/-- One ring pair (R315, R347). -/
structure RingState where
  /-- RING_SQB base. Width: 64 (12 low bits zero). 12 R347. Reset: 0. -/
  sqBase : Nat
  /-- RING_CQB base. Width: 64 (12 low bits zero). 12 R347. Reset: 0. -/
  cqBase : Nat
  /-- RING_SIZE.SQK. Width: 5. 12 R347. Reset: 4. -/
  sqk : Nat
  /-- RING_SIZE.CQK. Width: 5. 12 R347. Reset: 4. -/
  cqk : Nat
  /-- RING_CTRL.INT_EN. Width: 1. 12 R347. Reset: 0. -/
  intEn : Bool
  /-- RING_CTRL.VECTOR once written; none while it has its reset value, the own position. Width: 6. 12 R347. Reset: own position. -/
  vector : Option Nat
  /-- RING_CTRL.COAL_CNT. Width: 8. 12 R347. Reset: 1. -/
  coalCnt : Nat
  /-- RING_COAL.TIME, µs. Width: 10. 12 R347. Reset: 50. -/
  coalTime : Nat
  /-- RING_STATUS.STATE and RING_CTRL.ENABLE. Width: 2. 12 R347. Reset: 0 DISABLED. -/
  phase : RingPhase
  /-- RING_STATUS.PHASE. Width: 1. 12 R320, R347. Reset: 1. -/
  cqPhase : Bool
  /-- RING_SQPTR.HEAD. Width: 16. 12 R347. Reset: 0. -/
  sqHead : Nat
  /-- RING_SQPTR.TAIL. Width: 16. 12 R347. Reset: 0. -/
  sqTail : Nat
  /-- RING_CQPTR.TAIL. Width: 16. 12 R347. Reset: 0. -/
  cqTail : Nat
  /-- RING_CQPTR.HEAD. Width: 16. 12 R347. Reset: 0. -/
  cqHead : Nat
  /-- RING_OVF.COUNT. Width: 32. 12 R347. Reset: 0. -/
  ovf : Nat
  /-- RING_ERR bits BAD_DB, DISABLED_DB, FETCH, WRITE. Width: 4. 12 R347. Reset: 0. -/
  err : Nat
  /-- outstanding descriptors in fetch order (RING_STATUS.OUTSTANDING is their number). Width: 0-64 of 256. 12 R319. Reset: none. -/
  outstanding : List Outst
  /-- completions counted since the ring's last interrupt. Width: 8. 12 R321. Reset: 0. -/
  coalPending : Nat
  /-- completions written and not yet consumed. Width: 17. 12 R319. Reset: 0. -/
  unread : Nat
  deriving DecidableEq, Repr

/-- A ring pair after reset (the Reset column of R347). -/
def RingState.reset : RingState :=
  { sqBase := 0, cqBase := 0, sqk := 4, cqk := 4, intEn := false, vector := none, coalCnt := 1, coalTime := 50,
    phase := .disabled, cqPhase := true, sqHead := 0, sqTail := 0, cqTail := 0, cqHead := 0, ovf := 0, err := 0,
    outstanding := [], coalPending := 0, unread := 0 }

/-- One entry of the clamp report window (R338). -/
structure ClampEntry where
  /-- register offset, 0xFFFF under R333. Width: 16. 12 R338. -/
  off : Nat
  /-- least significant bit of the field. Width: 8. 12 R338. -/
  lsb : Nat
  /-- width of the field. Width: 8. 12 R338. -/
  width : Nat
  /-- value written. Width: 32. 12 R338. -/
  written : Nat
  /-- value applied. Width: 32. 12 R338. -/
  applied : Nat
  /-- source: 0 register write, 1 blob, 2 regulatory record, 3 older blob. Width: 8. 12 R338. -/
  source : Nat
  /-- sequence. Width: 16. 12 R338. -/
  seq : Nat
  deriving DecidableEq, Repr

/-- One audit entry (R340). The sequence number is given when the change is made. -/
structure AuditEntry where
  /-- sequence number. Width: 32. 12 R340. -/
  seq : Nat
  /-- RTC seconds. Width: 32. 12 R340. -/
  rtc : Nat
  /-- source code. Width: 8. 12 R340. -/
  source : Nat
  /-- ring. Width: 8. 12 R340. -/
  ring : Nat
  /-- opcode. Width: 8. 12 R340. -/
  opcode : Nat
  /-- requester, the master mask bit number. Width: 8. 12 R340. -/
  requester : Nat
  /-- register offset. Width: 16. 12 R340. -/
  off : Nat
  /-- value before. Width: 32. 12 R340. -/
  before : Nat
  /-- value after. Width: 32. 12 R340. -/
  after : Nat
  /-- detail. Width: 64. 12 R340. -/
  detail : Nat
  deriving DecidableEq, Repr

/-- A proxy frame held by its sender (R325): header type, ring byte and body. -/
structure ProxyFrame where
  /-- proxy sequence, given when the frame is sent. Width: 16. 12 R326. -/
  seq : Nat
  /-- frame type of R325. Width: 8. 12 R325. -/
  kind : Nat
  /-- ring 0-15, 0xFF for frames of no ring. Width: 8. 12 R325. -/
  ring : Nat
  /-- body in transmission order. Width: bytes. 12 R325. -/
  body : Bytes
  deriving DecidableEq, Repr

/-- One end of a proxy link of one class (R325, R326). -/
structure ProxyLink where
  /-- next proxy sequence to give. Width: 16. 12 R326. Reset: 0. -/
  txNext : Nat
  /-- next proxy sequence expected from the peer. Width: 16. 12 R326. Reset: 0. -/
  rxNext : Nat
  /-- frames sent and not acknowledged, oldest first, at most 32. 12 R326. Reset: none. -/
  unacked : List ProxyFrame
  /-- frames waiting for a place among the 32, oldest first. 12 R326, R328. Reset: none. -/
  waiting : List ProxyFrame
  /-- resends since the last advance. Width: 8. 12 R326. Reset: 0. -/
  resends : Nat
  /-- the link is LOST. Width: 1. 12 R326. Reset: 0. -/
  lost : Bool
  deriving DecidableEq, Repr

/-- A link after a reset of both ends (R327). -/
def ProxyLink.reset : ProxyLink :=
  { txNext := 0, rxNext := 0, unacked := [], waiting := [], resends := 0, lost := false }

* * * * * * *

• WHAT TO WORK ON: Repeat every entry exactly, leaving nothing out.

• EXERCISE RESULT:
/-- One ring pair (R315, R347). -/
structure RingState where
  /-- RING_SQB base. Width: 64 (12 low bits zero). 12 R347. Reset: 0. -/
  sqBase : Nat
  /-- RING_CQB base. Width: 64 (12 low bits zero). 12 R347. Reset: 0. -/
  cqBase : Nat
  /-- RING_SIZE.SQK. Width: 5. 12 R347. Reset: 4. -/
  sqk : Nat
  /-- RING_SIZE.CQK. Width: 5. 12 R347. Reset: 4. -/
  cqk : Nat
  /-- RING_CTRL.INT_EN. Width: 1. 12 R347. Reset: 0. -/
  intEn : Bool
  /-- RING_CTRL.VECTOR once written; none while it has its reset value, the own position. Width: 6. 12 R347. Reset: own position. -/
  vector : Option Nat
  /-- RING_CTRL.COAL_CNT. Width: 8. 12 R347. Reset: 1. -/
  coalCnt : Nat
  /-- RING_COAL.TIME, µs. Width: 10. 12 R347. Reset: 50. -/
  coalTime : Nat
  /-- RING_STATUS.STATE and RING_CTRL.ENABLE. Width: 2. 12 R347. Reset: 0 DISABLED. -/
  phase : RingPhase
  /-- RING_STATUS.PHASE. Width: 1. 12 R320, R347. Reset: 1. -/
  cqPhase : Bool
  /-- RING_SQPTR.HEAD. Width: 16. 12 R347. Reset: 0. -/
  sqHead : Nat
  /-- RING_SQPTR.TAIL. Width: 16. 12 R347. Reset: 0. -/
  sqTail : Nat
  /-- RING_CQPTR.TAIL. Width: 16. 12 R347. Reset: 0. -/
  cqTail : Nat
  /-- RING_CQPTR.HEAD. Width: 16. 12 R347. Reset: 0. -/
  cqHead : Nat
  /-- RING_OVF.COUNT. Width: 32. 12 R347. Reset: 0. -/
  ovf : Nat
  /-- RING_ERR bits BAD_DB, DISABLED_DB, FETCH, WRITE. Width: 4. 12 R347. Reset: 0. -/
  err : Nat
  /-- outstanding descriptors in fetch order (RING_STATUS.OUTSTANDING is their number). Width: 0-64 of 256. 12 R319. Reset: none. -/
  outstanding : List Outst
  /-- completions counted since the ring's last interrupt. Width: 8. 12 R321. Reset: 0. -/
  coalPending : Nat
  /-- completions written and not yet consumed. Width: 17. 12 R319. Reset: 0. -/
  unread : Nat
  deriving DecidableEq, Repr

/-- A ring pair after reset (the Reset column of R347). -/
def RingState.reset : RingState :=
  { sqBase := 0, cqBase := 0, sqk := 4, cqk := 4, intEn := false, vector := none, coalCnt := 1, coalTime := 50,
    phase := .disabled, cqPhase := true, sqHead := 0, sqTail := 0, cqTail := 0, cqHead := 0, ovf := 0, err := 0,
    outstanding := [], coalPending := 0, unread := 0 }

/-- One entry of the clamp report window (R338). -/
structure ClampEntry where
  /-- register offset, 0xFFFF under R333. Width: 16. 12 R338. -/
  off : Nat
  /-- least significant bit of the field. Width: 8. 12 R338. -/
  lsb : Nat
  /-- width of the field. Width: 8. 12 R338. -/
  width : Nat
  /-- value written. Width: 32. 12 R338. -/
  written : Nat
  /-- value applied. Width: 32. 12 R338. -/
  applied : Nat
  /-- source: 0 register write, 1 blob, 2 regulatory record, 3 older blob. Width: 8. 12 R338. -/
  source : Nat
  /-- sequence. Width: 16. 12 R338. -/
  seq : Nat
  deriving DecidableEq, Repr

/-- One audit entry (R340). The sequence number is given when the change is made. -/
structure AuditEntry where
  /-- sequence number. Width: 32. 12 R340. -/
  seq : Nat
  /-- RTC seconds. Width: 32. 12 R340. -/
  rtc : Nat
  /-- source code. Width: 8. 12 R340. -/
  source : Nat
  /-- ring. Width: 8. 12 R340. -/
  ring : Nat
  /-- opcode. Width: 8. 12 R340. -/
  opcode : Nat
  /-- requester, the master mask bit number. Width: 8. 12 R340. -/
  requester : Nat
  /-- register offset. Width: 16. 12 R340. -/
  off : Nat
  /-- value before. Width: 32. 12 R340. -/
  before : Nat
  /-- value after. Width: 32. 12 R340. -/
  after : Nat
  /-- detail. Width: 64. 12 R340. -/
  detail : Nat
  deriving DecidableEq, Repr

/-- A proxy frame held by its sender (R325): header type, ring byte and body. -/
structure ProxyFrame where
  /-- proxy sequence, given when the frame is sent. Width: 16. 12 R326. -/
  seq : Nat
  /-- frame type of R325. Width: 8. 12 R325. -/
  kind : Nat
  /-- ring 0-15, 0xFF for frames of no ring. Width: 8. 12 R325. -/
  ring : Nat
  /-- body in transmission order. Width: bytes. 12 R325. -/
  body : Bytes
  deriving DecidableEq, Repr

/-- One end of a proxy link of one class (R325, R326). -/
structure ProxyLink where
  /-- next proxy sequence to give. Width: 16. 12 R326. Reset: 0. -/
  txNext : Nat
  /-- next proxy sequence expected from the peer. Width: 16. 12 R326. Reset: 0. -/
  rxNext : Nat
  /-- frames sent and not acknowledged, oldest first, at most 32. 12 R326. Reset: none. -/
  unacked : List ProxyFrame
  /-- frames waiting for a place among the 32, oldest first. 12 R326, R328. Reset: none. -/
  waiting : List ProxyFrame
  /-- resends since the last advance. Width: 8. 12 R326. Reset: 0. -/
  resends : Nat
  /-- the link is LOST. Width: 1. 12 R326. Reset: 0. -/
  lost : Bool
  deriving DecidableEq, Repr

/-- A link after a reset of both ends (R327). -/
def ProxyLink.reset : ProxyLink :=
  { txNext := 0, rxNext := 0, unacked := [], waiting := [], resends := 0, lost := false }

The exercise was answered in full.